As is obvious with the vote being unanimous, I voted in favor of this contract extension, reading the following into the record:
I would like to say thanks to the members of the Hilliard Education Association for agreeing to this one year contract extension at no base pay increase and a delay in the next step increase.

It has taken many years of hard work and community support to build one of the finest school systems in our State. Hard work on the part of the teachers, students, parents, staff and administrators, and financial support from all those – homeowners and businesses alike – who have continued to generously fund the mission of this district.

This is a time of great uncertainty for our school district, our community, our State and our Country. I suspect that nearly all of us know a neighbor who has lost their job and is struggling to avoid losing their home as well, often at the expense of their already-battered retirement savings. Many more have seen their pay reduced – enough to force unpleasant changes to their lifestyle.

And we have a state government that is seemingly clueless as to how they will deal with a mismatch between revenue and spending that is reportedly on the order of $8 BILLION over the next two years. Balancing the state budget will require spending cuts of a magnitude that are not easily comprehensible.

Without question, the State will solve some of its problems by decreasing its funding to districts like ours – districts which most members of the General Assembly view as having more than enough local financial resources to cover any reduction in state funding. I'm sure we all took note when at the dedication of Bradley High School, Governor Strickland thanked us for constructing that building without benefit of state money. The people who run our State think there is more money where that came from.

The state budget situation is going to hurt us in the wallet – we just don't know how badly yet. While we wait to see what happens after the November elections, I appreciate that the HEA understands the situation, and is willing to stand by until the funding picture becomes clearer.

A year from now, we'll be right back at the table with the HEA, trying to decide whether to tack on another year of extension to the 2008-2010 contract, or whether it is time to dig deeper into the relationship and negotiate a new master agreement. What will we know then that we don't know now?

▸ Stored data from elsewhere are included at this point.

/-- Step 1 of an access keeps `SPIN`, and `DL` too except in the write-protect sense of `LOADON.R` (R52, R90). -/
theorem switchAction_done_spin_dl {i : Instr} {wp : WpPins} {c c' : Controller} (h : switchAction i wp c = .done c') :
    c'.spin = c.spin ∧ (i ≠ .loadonR → c'.dl = c.dl) := by
  cases i with
  | motoroffR | motoroffW | motoronR | motoronW | drv0selR | drv0selW | drv1selR | drv1selW
  | loadoffR | loadoffW | loadonW | writeoffR | writeoffW | writeonR | writeonW => cases h; exact ⟨rfl, fun _ => rfl⟩
  | loadonR => cases h; simp
  | _ =>
    obtain ⟨hspin, hdl⟩ := phaseSwitch_done_spin_dl h
    exact ⟨hspin, fun _ => hdl⟩

/-- With the motor on, step 3 of a read of an even index returns the latch and changes nothing (R54). -/
theorem State.complete_evenRead_motorOn (s : State) {i : SwitchIndex} {c : Controller} (heven : i.toNat % 2 = 0)
    (hmotor : c.motor = true) : s.complete i none c = { s with ctl := c, result := some (.byte c.dl) } := by
  simp [State.complete, returnState, returnByte, evenIndex_eq, heven, hmotor]

/-- Settles O43: a fault is excluded, so the access completes; step 1 of an even form keeps `SPIN` and `DL`, as `LOADON.R` is
odd (`switchAction_done_spin_dl`), and step 3 returns the latch (`State.complete_evenRead_motorOn`). The read of index 8 is
`MOTOROFF.R`, which clears the motor. -/
theorem evenReadWithMotorOnReturnsTheLatch : Obligations.EvenReadWithMotorOnReturnsTheLatch := by
  intro i s hread heven
  obtain ⟨t, ht⟩ := exec_next i s
  refine ⟨t, ht, fun hmotor hfault => ?_, fun hindex => ?_⟩
  · obtain ⟨c, hdone, rfl⟩ | ⟨f, c, -, rfl⟩ := exec_cases ht
    · have hnotSense : i ≠ .loadonR := by rintro rfl; exact absurd heven (by decide)
      obtain ⟨hspin, hdl⟩ := switchAction_done_spin_dl hdone
      have hc : c.motor = true := by simpa using hmotor
      rw [hread, State.complete_evenRead_motorOn s heven hc]
      exact ⟨rfl, hspin, hdl hnotSense⟩
    · cases f; exact absurd rfl hfault
  · obtain rfl : i = .motoroffR := Instr.eq_of_index_value hindex hread
    cases ht; rfl

end Sys2Proof.Machine

/-! ### The heads after an access (42_stepper_tracker.md R78, R79) -/

namespace Sys2Proof.Machine

/-- The block as step 1 leaves it, whether or not the fault was raised. -/
@[simp] def Switched.block : Switched → Controller
  | .done c => c
  | .raised _ c => c

/-- Steps 2 and 3 and the taking of the fault keep the phase register that step 1 left. -/
theorem exec_ph {i : Instr} {s t : State} (h : exec i s = .next t) :
    t.ctl.ph = (switchAction i s.wp s.ctl).block.ph := by
  obtain ⟨c, hdone, rfl⟩ | ⟨f, c, hraised, rfl⟩ := exec_cases h
  · simp [hdone]
  · simp [hraised]

/-- Steps 2 and 3 and the taking of the fault keep both heads where step 1 left them. -/
theorem exec_pos {i : Instr} {s t : State} (h : exec i s = .next t) (d : Fin 2) :
    t.ctl.pos d = (switchAction i s.wp s.ctl).block.pos d := by
  obtain ⟨c, hdone, rfl⟩ | ⟨f, c, hraised, rfl⟩ := exec_cases h
  · simp [hdone, Controller.pos]
  · simp [hraised]

@[simp] theorem Controller.setPh_pos (c : Controller) (ph : Phases) (d : Fin 2) : (c.setPh ph).pos d = c.pos d := rfl

theorem Controller.setPos_pos (c : Controller) (d e : Fin 2) (x : Nat) :
    (c.setPos d x).pos e = if e = d then x else c.pos e := by
  unfold Controller.pos
  fin_cases d <;> fin_cases e <;> simp

theorem Controller.moveHead_pos (c : Controller) (dl : Int) (d : Fin 2) :
    (c.moveHead dl).pos d = if d = c.drv then clamp ((c.pos d : Int) + dl) else c.pos d := by
  rw [Controller.moveHead, Controller.setPos_pos]
  split
  next h => rw [h]
  next => rfl

@[simp] theorem Controller.senseWriteProtect_pos (c : Controller) (wp : WpPins) (d : Fin 2) :
    (c.senseWriteProtect wp).pos d = c.pos d := by
  unfold Controller.senseWriteProtect; split <;> rfl

/-- A phase switch leaves the selected head where the tracker's answer on the patterns before and after puts it, and the
other head where it was (R60, R78, R79). -/
theorem phaseSwitch_block_pos (i : SwitchIndex) (c : Controller) (d : Fin 2) :
    (phaseSwitch i c).block.pos d =
      if d = c.drv then headAfter (resolve c.ph (phaseSwitch i c).block.ph) (c.pos d) else c.pos d := by
  obtain ⟨hover, hraised⟩ | ⟨-, hstill, hdone⟩ | ⟨-, dl, hmove, hdone⟩ := phaseSwitch_cases i c
  · simp [hraised, headAfter, (resolve_fault_iff _ _).mpr hover]
  · simp [hdone, headAfter, hstill]
  · simp only [hdone, Switched.block, Controller.moveHead_ph, Controller.setPh_ph, hmove, headAfter]
    exact Controller.moveHead_pos ..

/-- The switches with index 8 to 15 never invoke the tracker. -/
theorem switchAction_block_pos {i : Instr} (h : 8 ≤ i.index.toNat) (wp : WpPins) (c : Controller) (d : Fin 2) :
    (switchAction i wp c).block.pos d = c.pos d := by
  cases i with
  | motoroffR | motoroffW | motoronR | motoronW | drv0selR | drv0selW | drv1selR | drv1selW
  | loadoffR | loadoffW | loadonW | writeoffR | writeoffW | writeonR | writeonW => rfl
  | loadonR => exact Controller.senseWriteProtect_pos (c.setLoadMode true) wp d
  | _ => simp [Instr.index] at h

theorem exec_phase_pos {i : Instr} {s t : State} (hphase : i.index.toNat < 8) (h : exec i s = .next t) (d : Fin 2) :
    t.ctl.pos d =
      if d = s.ctl.drv then headAfter (resolve s.ctl.ph t.ctl.ph) (s.ctl.pos d) else s.ctl.pos d := by
  rw [exec_pos h, exec_ph h, switchAction_phase hphase, phaseSwitch_block_pos]

theorem exec_other_pos {i : Instr} {s t : State} (hother : 8 ≤ i.index.toNat) (h : exec i s = .next t) (d : Fin 2) :
    t.ctl.pos d = s.ctl.pos d := by
  rw [exec_pos h, switchAction_block_pos hother]

/-- Strictly inside the range a move is the whole step: the clamp does nothing (R78). -/
theorem headAfter_move_inside {prev cur : Phases} {dl : Int} (h : resolve prev cur = .move dl) {x : Nat}
    (hlow : 0 < x) (hhigh : x < 143) : (headAfter (.move dl) x : Int) = x + dl := by
  have hunit : dl = 1 ∨ dl = -1 := by simpa [h] using resolve_cases prev cur
  rw [headAfter, clamp_inside (by omega) (by omega), Int.toNat_of_nonneg (by omega)]

/-- Settles O25: a form with index 8 to 15 moves no head (`exec_other_pos`); a phase switch moves the selected one as the
tracker resolves (`exec_phase_pos`), by the whole step inside the range (`headAfter_move_inside`). -/
theorem onlyTheSelectedHeadMoves : Obligations.OnlyTheSelectedHeadMoves := by
  intro i s
  obtain ⟨t, ht⟩ := exec_next i s
  refine ⟨t, ht, fun d hd => ?_, fun hother => exec_other_pos hother ht, fun hphase hstill => ?_,
    fun hphase hlow hhigh dl hmove => ?_⟩
  · obtain hphase | hother := Nat.lt_or_ge i.index.toNat 8
    · rw [exec_phase_pos hphase ht, if_neg hd]
    · exact exec_other_pos hother ht d
  · rw [exec_phase_pos hphase ht, if_pos rfl, hstill, headAfter]
  · rw [exec_phase_pos hphase ht, if_pos rfl, hmove, headAfter_move_inside hmove hlow hhigh]

end Sys2Proof.Machine

/-! ### The direction function (42_stepper_tracker.md R76) -/

namespace Sys2Proof.Machine

theorem dir_eq_ite_xor (a b : Nat) :
    dir a b = if (decide (b ≤ a) ^^ decide (1 < ((a : Int) - (b : Int)).natAbs)) then 1 else -1 := by
  unfold dir
  by_cases hfar : 1 < ((a : Int) - (b : Int)).natAbs <;> simp [hfar]

/-- Up is one step forward on the cycle of the four phases: either to the next number, or from 3 around to 0, where the
inversion applies. -/
theorem dir_of_succ_mod {a b : Nat} (hb : b < 4) (h : a = (b + 1) % 4) : dir a b = 1 := by
  rw [dir_eq_ite_xor]
  obtain ⟨rfl, rfl⟩ | rfl : (b = 3 ∧ a = 0) ∨ a = b + 1 := by omega
  · rfl
  · simp

theorem dir_of_pred_mod {a b : Nat} (ha : a < 4) (h : b = (a + 1) % 4) : dir a b = -1 := by
  rw [dir_eq_ite_xor]
  obtain ⟨rfl, rfl⟩ | rfl : (a = 3 ∧ b = 0) ∨ b = a + 1 := by omega
  · rfl
  · simp

/-- Settles O18: the twelve values by evaluation, the law for adjacent phases by `dir_of_succ_mod` and `dir_of_pred_mod`, and
the formula by `dir_eq_ite_xor`. -/
theorem directionFollowsTheFullTable : Obligations.DirectionFollowsTheFullTable :=
  ⟨by decide, fun a b => ⟨dir_of_succ_mod b.isLt, dir_of_pred_mod a.isLt⟩, fun a b _ => dir_eq_ite_xor a b⟩

end Sys2Proof.Machine

/-! ### Resolve by the number of energized phases (42_stepper_tracker.md R73, R74, R75) -/

namespace Sys2Proof.Machine

theorem popcount_single (p : Fin 4) : popcount (1#4 <<< p.val) = 1 := by
  revert p; decide

theorem popcount_pair {p q : Fin 4} (h : p ≠ q) : popcount ((1#4 <<< p.val) ||| (1#4 <<< q.val)) = 2 := by
  revert p q; decide

theorem idx_single (p : Fin 4) : idx (1#4 <<< p.val) = p := by
  revert p; decide

theorem pair_without_first {p q : Fin 4} (h : p ≠ q) :
    ((1#4 <<< p.val) ||| (1#4 <<< q.val)) &&& ~~~(1#4 <<< p.val) = 1#4 <<< q.val := by
  revert p q; decide

theorem resolve_of_none (prev : Phases) : resolve prev 0#4 = .noMove := rfl

theorem resolve_of_one {prev cur : Phases} (h : popcount cur = 1) : resolve prev cur = resolveOne prev cur := by
  simp [resolve, h]

theorem resolve_of_two {prev cur : Phases} (h : popcount cur = 2) : resolve prev cur = resolveTwo prev cur := by
  simp [resolve, h]

/-- The phase `f` left on is the destination, the single other phase `o` of the previous pattern the origin (R74). -/
theorem resolveOne_of_single_rest {prev : Phases} {f o : Fin 4} (h : prev &&& ~~~(1#4 <<< f.val) = 1#4 <<< o.val) :
    resolveOne prev (1#4 <<< f.val) = .move (dir f o) := by
  simp only [resolveOne, h, popcount_single, idx_single, if_true]

/-- The added phase `a` is the destination, the phase `b` that was on alone the origin (R75). -/
theorem resolveTwo_of_added {a b : Fin 4} (h : a ≠ b) :
    resolveTwo (1#4 <<< b.val) ((1#4 <<< b.val) ||| (1#4 <<< a.val)) = .move (dir a b) := by
  simp only [resolveTwo, pair_without_first h.symm, popcount_single, idx_single, if_true]

/-- Settles O19: the number of energized phases chooses the case (`resolve_of_none`, `resolve_of_one`, `resolve_of_two`), and
each case finds its single other phase. -/
theorem resolveOnZeroOneAndTwoPhases : Obligations.ResolveOnZeroOneAndTwoPhases := by
  refine ⟨resolve_of_none, fun prev f o _ hrest => ?_, fun a b hab => ?_⟩
  · rw [resolve_of_one (popcount_single f), resolveOne_of_single_rest hrest]
  · rw [resolve_of_two (popcount_pair hab.symm), resolveTwo_of_added hab]

end Sys2Proof.Machine

/-! ### Track numbers (10_state.md R17, 42_stepper_tracker.md R81) -/

namespace Sys2Proof.Machine

theorem Controller.onWholeTrack_iff (c : Controller) (d : Fin 2) : c.onWholeTrack d = true ↔ c.pos d % 4 = 0 :=
  decide_eq_true_iff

For one thing, we'll know the outcome of this November's elections. Will Governor Strickland be reelected, or will John Kasich be our new Governor? Regardless of who is elected, they'll have the same immediate budget crisis to fix. No matter what strategy the next Governor might have for generating new revenue, I have little doubt that the Governor and General Assembly will have to implement drastic spending cuts. Forecasting revenue gains is an exercise in speculation; spending cuts are definite and immediate.

What will happen at the Federal level?

Hilliard City School is slated to receive a one-time shot of $1,856,748 from the Education Jobs Fund legislation passed by Congress in August 2010. If the Democrats hold power in Washington, will there be more of this kind of funding coming down the pike? If the Republicans take the majority in either or both of the houses, will it be the end of such Federal largess?

I'm assuming what some will call the worst case – that neither the State nor Federal governments will be sending any money our way in excess of our current funding. In fact, I'm relatively confident that our State funding will continue to decrease in the next few years.

This will bring great financial pressure to our school district, and will force us to strip away all the ancillary conversations and deal with the central equation:

The amount we must pay in local property taxes is directly determined by the compensation and benefits negotiated into the contracts with our teachers, staff and administrators.

The next big issue we all must deal with is balancing our own budget for the school district. While FY2011 looks to be generally okay, the Five Year Forecast paints a picture every bit as scary as of the State's budget. As it stands, the Forecast shows an accumulated deficit of $55 million by the end of FY2014 (the year ending June 30, 2014).

To cover that solely with new local taxes, and with no reductions in forecasted spending, would require a levy on the order of 7.6 mills to be passed in May 2011 in order to end FY2014 with zero money in the bank. To restore a 10% cash reserve, as is Board policy, the levy would need to be 10 mills.

Even if we held spending to FY2011 levels (the year we're in right now), we would still need approximately 1.75 mills just to run out of money at the end of FY2014. To end FY2014 with a 10% cash reserve requires a 4 mill levy this May – if we were to hold spending at FY2011 levels for the next three years. This is because we are already spending more than we take in – to the tune of $5 million this year.

The implications of that statement are clear: for there not to be a levy on the ballot in May, we would have to cut annual spending by at least $5 million – more if we think funding from the State is going to diminish, and I do.

I accept that there will be a levy on the May ballot. The question is how large it will be.

This is where you come in. You have to participate in the discussion of what this school district is going to look like in the coming years, and how much we are collectively willing to pay to make it so. Central to this will be the parameters of the collective bargain agreements with the unions representing the teachers and staff of the district, as well as the administrative contracts.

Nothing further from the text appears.